One would think that clergymen who disagree with Christianity’s basic textbook, the Bible, should themselves get the point so well expressed by a spokesman for the National Association of Presbyterian Laymen in New Zealand, as reported in the Auckland Star of September 12, 1966: “A more honest attitude on preaching a stage of unbelief on vital issues would have been to withdraw from Christian service.” However, it appears that those men have no intention of voluntarily relinquishing a professional job or the salary that goes with it.
They are, in fact, priests of a vague religion, having no authoritative basis, but only their own say-so. Their role in these critical days is one, not of faith-building but of faith-shattering. Under inspiration Bible writer Jude warned followers of Christ of the danger to which they are exposed through false teachers: “These are the rocks hidden below water in your love feasts while they feast with you, shepherds that feed themselves without fear; waterless clouds carried this way and that by winds.”—Jude 12.
What you need in this time of world crisis are friends who will engage with you in honest discussion of the Bible.
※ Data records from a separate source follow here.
/-- R222: a protection table sent from idle lines, and its settle delay. -/
theorem protSeq_run {i : Instr} {table : List Host.Cell} (hr : Runs i (protSeq table)) {s : State}
    (hb : s.flags.busy = true) (hph : s.seq.ph = .ps0) (hl : s.linesIdle) (hne : table ≠ [])
    (hmax : ∀ e ∈ table, e.1 ≤ s.cfg.maxAddr) :
    execTimes (3 + 4 * table.length + s.cfg.settleTicks) i s = .next { s with
      bus := { s.bus with aLatch := (table.getLast hne).1, dLatch := (table.getLast hne).2, dir := true }
      flags := { s.flags with busy := false, ok := true }
      dev := (s.dev.window s.cfg.pageSize s.draws table).1
      draws := (s.dev.window s.cfg.pageSize s.draws table).2
      trace := s.trace ++ windowEvents table ++ List.replicate s.cfg.settleTicks .settle
      seq := { s.seq with idx := table.length, settleCnt := 0, ph := .idle } } := by
  obtain ⟨c, rest, hcr⟩ : ∃ c rest, table = c :: rest := List.exists_cons_of_ne_nil hne
  have hlen : table.length = rest.length + 1 := by rw [hcr]; rfl
  obtain ⟨cfg, ⟨al, dl, dr, ce, we, oe⟩, regs, flags, seq, dev, port, inputs, answers, trace, draws⟩ := s
  obtain ⟨rfl, rfl, rfl⟩ : ce = false ∧ we = false ∧ oe = false := hl
  rw [show 3 + 4 * table.length + cfg.settleTicks = (4 * (rest.length + 1) + (cfg.settleTicks + 1)) + 2 by omega]
  refine (hr.step hb (by rw [Proc.at, hph]; exact rfl)).trans ?_
  refine (hr.step (by exact hb) (by exact rfl)).trans ?_
  refine execTimes_trans (protPulses_run hr rest c (by exact hb) (by exact rfl) (by exact rfl) (by exact rfl)
    (by exact rfl) (by exact rfl) (by simpa using hcr) (by exact hmax)) ?_
  refine (hr.step (by exact hb) (by exact rfl)).trans ?_
  rw [startSettle]
  dsimp only
  split
  · rename_i h
    replace h : cfg.settleTicks = 0 := h
    simp [State.setDirection, State.driveCE, State.drive, State.goto, State.finish, execTimes, windowEvents, Device.window,
      h, hcr]
  · rename_i h
    replace h : cfg.settleTicks ≠ 0 := h
    obtain ⟨n, hn⟩ : ∃ n, cfg.settleTicks = n + 1 := ⟨cfg.settleTicks - 1, by omega⟩
    rw [hn]
    refine (settle_run hr n (by exact hb) (by exact rfl) (by exact hn)).trans ?_
    simp [State.setDirection, State.driveCE, State.drive, State.goto, windowEvents, Device.window, hcr, hn]

end Sys2Proof.Machine
end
Clergymen like the aforementioned Dean of Holmen do not believe the Bible and even charge that “Jehovah’s witnesses believe it [the Bible], and therefore they are not Christians.” Why not brush aside such twisted reasoning and investigate the Witnesses? Surely, like them, you are anxious to conform your life to the requirements of God’s written Word so as to gain the salvation promised all those who will ‘follow closely the steps of Christ’!—1 Pet. 2:21.